Hoy parece que la cosa en general se está desespesando, llevo toooodo un día sin toparme con el número 48, no siento a Klodia ( mi perrita ex-callejera tuerta orate ) y a mí tan solas en el estudio ( Bill murió el martes , el mismo día en que un hombre negro ganó la presidencia de EU, el día en que un avión se desplomó sobre las calles del DF, en un día histórico ) y las pilas van lentamente cargándose. Lo que no se desespesa es la mezcla que acabo de preparar para imprimar algunos bastidores, usé sellador comex en vez de mobilit y la cosa no se ve muy normal. Mi mini-estudio está hecho un desmadre; tablas, bastidores, trabajos, sillas, el clóset, cuadros, pilas de papeles, la cama de Klo, mi restirador, zapatos, libros, el rotafolio, la caja donde guardo todos mis aditamentos para el tianguis y los trabajos de las doce personas ciegas a quienes tuve el honor de darles clases pintura el mes pasado ( gente que amablemente dió al traste con algunas anquilosadas nociones que tenía yo sobre la pintura ) abarrotan el espacio, en una esquina se yergue un rollo de papel kraft que parece un gigantesco taco dorado; es el trabajo final que los ciegos hicieron en dripping. Ahora tengo que hacer dos cuadros para una colectiva sobre la Virgen de Guadalupe..¿ La mala noticia ? Se me ocurren puras cursilerías.

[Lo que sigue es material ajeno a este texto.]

theorem State.dropClaim_touches (s : State) (id : Byte) :
    touches [.claims] s (s.dropClaim id) := by
  refine ⟨fun p hp => ?_, by simp [attentionKept]⟩
  cases p <;> first
    | exact rfl
    | exact And.intro rfl rfl
    | exact absurd (by decide) hp
    | simp [samePart, sameCarPart, State.dropClaim]

theorem State.forgetRecord_touches (s : State) (c : Car) :
    touches [.gates] s (s.forgetRecord c) := by
  refine ⟨fun p hp => ?_, by simp [attentionKept]⟩
  cases p <;> first
    | exact rfl
    | exact And.intro rfl rfl
    | exact absurd (by decide) hp
    | simp [samePart, sameCarPart, State.forgetRecord]

theorem State.clearClaims_touches (s : State) :
    touches [.ent, .claims, .gates] s s.clearClaims := by
  refine ⟨fun p hp => ?_, by simp [attentionKept]⟩
  cases p <;> first
    | exact rfl
    | exact And.intro rfl rfl
    | exact absurd (by decide) hp
    | simp [samePart, sameCarPart, State.clearClaims]

theorem State.endEvacuations_touches (s : State) :
    touches [.evac] s s.endEvacuations := by
  refine ⟨fun p hp => ?_, by simp [attentionKept]⟩
  cases p <;> first
    | exact rfl
    | exact And.intro rfl rfl
    | exact absurd (by decide) hp
    | simp [samePart, sameCarPart, State.endEvacuations]

theorem State.setPerm_touches (s : State) (v : Nat) :
    touches [.speeds] s (s.setPerm v) := by
  refine ⟨fun p hp => ?_, by simp [attentionKept]⟩
  cases p <;> first
    | exact rfl
    | exact And.intro rfl rfl
    | exact absurd (by decide) hp
    | simp [samePart, sameCarPart, State.setPerm]

theorem State.publishSup_touches (s : State) (v : Nat) :
    touches [.speeds, .thresholds] s (s.publishSup v) := by
  refine ⟨fun p hp => ?_, by simp [attentionKept]⟩
  cases p <;> first
    | exact rfl
    | exact And.intro rfl rfl
    | exact absurd (by decide) hp
    | simp [samePart, sameCarPart, State.publishSup]

theorem State.setRun_touches (s : State) (r : Option RunRecord) :
    touches [.run] s (s.setRun r) := by
  refine ⟨fun p hp => ?_, by simp [attentionKept]⟩
  cases p <;> first
    | exact rfl
    | exact And.intro rfl rfl
    | exact absurd (by decide) hp
    | simp [samePart, sameCarPart, State.setRun]

theorem State.setHalt_touches (s : State) (h : HaltCause) :
    touches [.haltCause] s (s.setHalt h) := by
  refine ⟨fun p hp => ?_, by simp [attentionKept]⟩
  cases p <;> first
    | exact rfl
    | exact And.intro rfl rfl
    | exact absurd (by decide) hp
    | simp [samePart, sameCarPart, State.setHalt]

theorem State.stopTorque_touches (s : State) :
    touches [.torque] s s.stopTorque := by
  refine ⟨fun p hp => ?_, by simp [attentionKept]⟩
  cases p <;> first
    | exact rfl
    | exact And.intro rfl rfl
    | exact absurd (by decide) hp
    | simp [samePart, sameCarPart, State.stopTorque]

theorem State.latch_touches (s : State) (c : TripCause) :
    touches [.latch] s (s.latch c) := by
  refine ⟨fun p hp => ?_, by simp [attentionKept]⟩
  cases p <;> first
    | exact rfl
    | exact And.intro rfl rfl
    | exact absurd (by decide) hp
    | simp [samePart, sameCarPart, State.latch]

theorem State.beginWait_touches (s : State) :
    touches [.resetWait] s s.beginWait := by
  refine ⟨fun p hp => ?_, by simp [attentionKept]⟩
  cases p <;> first
    | exact rfl
    | exact And.intro rfl rfl
    | exact absurd (by decide) hp
    | simp [samePart, sameCarPart, State.beginWait]

theorem State.bumpChoice_touches (s : State) :
    touches [.choices] s s.bumpChoice := by
  refine ⟨fun p hp => ?_, by simp [attentionKept]⟩
  cases p <;> first
    | exact rfl
    | exact And.intro rfl rfl
    | exact absurd (by decide) hp
    | simp [samePart, sameCarPart, State.bumpChoice]

theorem State.setEntry_touches (s : State) (n : Nat) (x : Option Restriction) :
    touches [.restrictions] s (s.setEntry n x) := by
  refine ⟨fun p hp => ?_, by simp [attentionKept]⟩
  cases p <;> first
    | exact rfl
    | exact And.intro rfl rfl
    | exact absurd (by decide) hp
    | simp [samePart, sameCarPart, State.setEntry]

theorem attentionKept_or (s t : State) (m : BitVec 16) (h : t.lnk.attention = s.lnk.attention ||| m) :
    attentionKept s t := by
  unfold attentionKept
  rw [h, ← BitVec.or_assoc, BitVec.or_self]

theorem State.raise_touches (s : State) (c : Attention) : touches [.attention] s (s.raise c) := by
  refine ⟨fun p hp => ?_, attentionKept_or _ _ _ rfl⟩
  cases p <;> first
    | exact rfl
    | exact And.intro rfl rfl
    | exact absurd (by decide) hp
    | simp [samePart, sameCarPart, State.raise]

theorem State.addFurther_touches (s : State) (c : TripCause) : touches [.latch, .attention] s (s.addFurther c) := by
  refine ⟨fun p hp => ?_, attentionKept_or _ _ _ rfl⟩
  cases p <;> first
    | exact rfl
    | exact And.intro rfl rfl
    | exact absurd (by decide) hp
    | simp [samePart, sameCarPart, State.addFurther, State.raise]

theorem State.setLine_touches (s : State) (l : LineState) :
    touches lineParts s (s.setLine l) := by
  refine ⟨fun p hp => ?_, attentionKept_or _ _ (attentionMask .lineState) (by cases l <;> rfl)⟩
  cases p <;> first
    | exact absurd (by decide) hp
    | (cases l <;> first
        | exact rfl
        | exact And.intro rfl rfl
        | simp [samePart, sameCarPart, State.setLine, State.raise, State.endEvacuations, LineState.keepsEvacuation])

theorem State.modRecord_touches (s : State) (c : Car) (f : StopRecord → StopRecord) :
    touches [.records] s (s.modRecord c f) := by
  unfold State.modRecord
  split
  · exact s.setRecord_touches c _
  · exact touches.refl _ s

theorem State.modGate_touches (s : State) (k : Nat) (f : Gate → Gate) : touches [.gates] s (s.modGate k f) := by
  unfold State.modGate
  split
  · refine ⟨fun p hp => ?_, by simp [attentionKept]⟩
    cases p <;> first
      | exact rfl
      | exact And.intro rfl rfl
      | exact absurd (by decide) hp
      | simp [samePart, sameCarPart]
  · exact touches.refl _ s

theorem State.deriveBoarding_touches (s : State) : touches [.boarding] s s.deriveBoarding := by
  simp only [State.deriveBoarding]
  split
  · exact touches.refl _ s
  · refine ⟨fun p hp => ?_, by simp [attentionKept]⟩
    cases p <;> first
      | exact rfl
      | exact And.intro rfl rfl
      | exact absurd (by decide) hp
      | simp [samePart, sameCarPart]

theorem State.dropHold_touches (s : State) (c : TripCause) : touches [.hold] s (s.dropHold c) := by
  unfold State.dropHold
  split
  · refine ⟨fun p hp => ?_, by simp [attentionKept]⟩
    cases p <;> first
      | exact rfl
      | exact And.intro rfl rfl
      | exact absurd (by decide) hp
      | simp [samePart, sameCarPart]
  · exact touches.refl _ s

theorem State.addBoarded_touches (s : State) (c : Car) (n : Nat) (b : Bool) :
    touches [.records, .admitted] s (s.addBoarded c n b) := by
  unfold State.addBoarded
  split
  · exact touches.refl _ s
  · refine ⟨fun p hp => ?_, by simp [attentionKept]⟩
    cases c <;> cases p <;> first
      | exact rfl
      | exact And.intro rfl rfl
      | exact absurd (by decide) hp
      | simp [samePart, sameCarPart, State.setCar, State.car]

A finales de este mes abre sus puertas la Galería Apollinarie, participaré con dos piezas, los mantengo informados.
Por las mañanas salgo de mi casa con alguna bufanda de las tres chidas que tengo, pero el frío no me alcanza para pasadas de las once, me subo al camión, la bufanda se transforma en otro bulto en la mochila y el glamour se va al caño.
El sábado en la noche observé como era adoptado directamente de la calle un perrito negro por una pareja; el chuchito en cuestión ya se había instalado al lado mío y me veía como sólo lo saben hacer los perritos. Decidí que si nadie lo ayudaba me lo llevaría a mi casa al final de la noche para encontrarle casa por mi cuenta, pero eso no fué necesario, cuando ví a ese hombre acariciarle la cabeza con sus manazas supe que no tendría que hacer nada.
¡Ahí la lleva la humanidad!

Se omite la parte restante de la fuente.